L'essentiel
- Alain Carignon, 77 ans, ex-maire condamné pour corruption, arrive en tête des municipales avec 27,04 % des voix.
- Pour contrer cette dynamique, Laurence Ruffin a établi une alliance avec la liste LFI.
- 20 Minutes était à Grenoble lors des dernières expéditions électorales.
De notre correspondant à Grenoble,
Dans les allées du marché Saint-Bruno, Amel distribue des tracts en faveur d'Alain Carignon. « Vous votez à Grenoble ? Votez Carignon ! » s’entend-t-elle auprès des commerçants. La candidature de Carignon, marqué par un passé tumultueux, étonne et divise.

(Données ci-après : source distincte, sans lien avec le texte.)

-- ==== Sys2Proof/Certificates/Slice0/Obligations.lean ====
section
/-! DEFINITION. The statements about the block: its steps, its stores and log, and for each family of commands what a command
does, as the next state that exec answers. -/

open Sys2Proof Sys2Proof.Machine

/-! ## Steps -/

/-- A step takes the command at the front of the queue and is exec of it on the queue's rest (the block's form of running a command). On an empty queue one microsecond passes and nothing else changes (the model's choice, notes/assumptions/2.md). -/
def Obligations.StepRunsTheFrontCommand : Prop :=
  (∀ (c : Instr) (rest : List Instr) (s : State),
      step { s with pending := c :: rest } = exec c { s with pending := rest }) ∧
  (∀ s : State, s.pending = [] → step s = .next { s with time := s.time + 1 })

/-- The state at reset is sound. -/
def Obligations.ResetIsSound : Prop := Sound State.reset

/-- Every step keeps the stores canonical and the audit records linked (22 R514: the records form one chain). -/
def Obligations.StepKeepsSound : Prop := ∀ s t : State, Sound s → step s = .next t → Sound t

/-- No command stops the block: each answers a next state, whose queue is the queue's rest. -/
def Obligations.EveryCommandCompletes : Prop :=
  ∀ (c : Instr) (s : State), ∃ t, exec c s = .next t ∧ t.pending = s.pending

/-- No step clears a fuse: maker slots, revoke bits, the SVN counter, the device secret and the MAC base only gain. No command but POR_N and the loss of power turns back the audit count, the next session id or DEBUG_UNLOCKED, or moves the
interval timers; and what the device has emitted stands. -/
def Obligations.NothingTurnsBack : Prop :=
  (∀ s t : State, step s = .next t → FusesKept s.fuses t.fuses) ∧
  (∀ (c : Instr) (s t : State), (∀ us, c ≠ .porNAssert us) → c ≠ .powerLoss → exec c s = .next t → Warm s t ∧ s.out <+: t.out)

/-- The commands of cells, records, embedding intervals, sequencer flow, boot stages, power, pins and the log (those that `sparesMemory`
names) leave every byte of memory and its poison as they were, for all operands and states. The boot flash changes by eight commands alone, and the pins by thirteen. -/
def Obligations.CommandsKeepToTheirStores : Prop :=
  (∀ (c : Instr) (s t : State), sparesMemory c = true → exec c s = .next t → t.poison = s.poison ∧ ∀ k, kget t k = kget s k) ∧
  (∀ (c : Instr) (s t : State), exec c s = .next t →
      (writesFlash c = false → ∀ a, fget t a = fget s a) ∧ (movesPins c = false → t.pins = s.pins))

/-! ## Plates -/

/-- LOAD_STAGED and LOAD_FLASH of an installer while the standby bank is EMPTY or PROOFED: the bank is LOADING with the plate of the
source, the active bank stands, and nothing else changes but power domains that begin to switch (02 R57, R58). -/
def Obligations.PlateLoadsBegin : Prop :=
  ∀ (s : State) (sid : W32), OpenAs s sid .installer → s.rcv.cape = false → (s.plt.standby = .empty ∨ s.plt.standby = .proofed) →
    (∃ t, exec (.loadStaged sid) s = .next (cmdAfter sid t) ∧
      let u := cmdBefore 0x00030000 1 sid s
      t.plt.standby = .loading ∧ t.plt.load = some { cmd := 1, sid := sid, bytes := stagedBytes u } ∧ activePlate t = activePlate u ∧
      t = { u with plt := t.plt, pwr := { u.pwr with switching := t.pwr.switching } }) ∧
    (∀ slot : BitVec 4, ∃ t, exec (.loadFlash sid slot) s = .next (cmdAfter sid t) ∧
      let u := cmdBefore 0x00030000 (2 + 256 * slot.toNat) sid s
      t.plt.standby = .loading ∧ t.plt.load = some { cmd := 2, sid := sid, bytes := flashPlate u slot.toNat } ∧
      activePlate t = activePlate u ∧ t = { u with plt := t.plt, pwr := { u.pwr with switching := t.pwr.switching } })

Ce jeudi matin, l’émulation politique est palpable alors que les candidats de la liste "Réconcilier Grenoble" s'activent. Alain Carignon a su surprendre en menant aux élections avec un score serré, propulsant un débat électrique sur l’avenir politique de la ville.
« Son passé est derrière lui »
Sur le marché, Monique, 65 ans, est convaincue. « Je suis derrière Carignon, il remettra de l’ordre ! » Sa déclaration attire le regard perplexe de certaines passantes, dont Samia, qui préfère s'éloigner du débat. Les opinions sont partagées : pour certains, les erreurs du passé ne doivent pas entacher ses nouvelles ambitions.
La candidature de Carignon rappelle des souvenirs amers : condamné en 1996 et ayant purgé 29 mois de prison pour corruption, son retour suscite des inquiétudes. Mais pour Malika, la priorité est à l'avenir : « Ce qui compte, c'est ce qu'il peut apporter maintenant, pas ce qu'il a fait avant », dit-elle.
En face, une résistance tenace
Mais le passé de Carignon est une épine dans le pied pour sa campagne. Certaines voix s'élèvent contre lui, le qualifiant de "repris de justice". « Nous ne voulons pas d'un ancien prisonnier comme maire », s'élève une électrice en colère, soulignant l'ambivalence que soulève sa candidature.
Aucune des critiques ne semble dissuader ceux qui croient en son potentiel de changement. Jean-Philippe, militant sur la liste "Réconcilier Grenoble", défend leur position. « Les opposants se concentrent sur son passé au lieu des solutions qu’il propose. »
Une campagne sous tension
En parallèle, Laurence Ruffin, candidate novice, mise sur son intégrité et son offre politique. Après avoir scellé une alliance avec la France Insoumise, elle espère amalgamer les voix des électeurs mécontents du système actuel. « Ensemble, nous devons dire non à l'ancien maire », clame-t-elle, propageant un message d'espoir pour changement.
Le climat dans la ville est aussi tendu que festif, chacun camp se préparant pour le second tour. Avec le score de Carignon, ses partisans sont persuadés d’un renversement, affirmant que les Grenoblois souhaitent un changement après douze ans de gouvernance verte.
Comme le souligne Clément Chappet, numéro cinq sur la liste Carignon, « Les gens veulent un vrai changement. Ce n'est pas une question de droite ou de gauche. »
La ville pourrait basculer vers la droite pour la première fois en trois décennies, renforçant ainsi l'importance de cette élection. Alain Carignon, malgré les critiques, s'accroche à cette opportunité avec détermination. « On verra bien dimanche, les Grenoblois ont leur mot à dire », termine-t-il, confiant en la tournure des événements.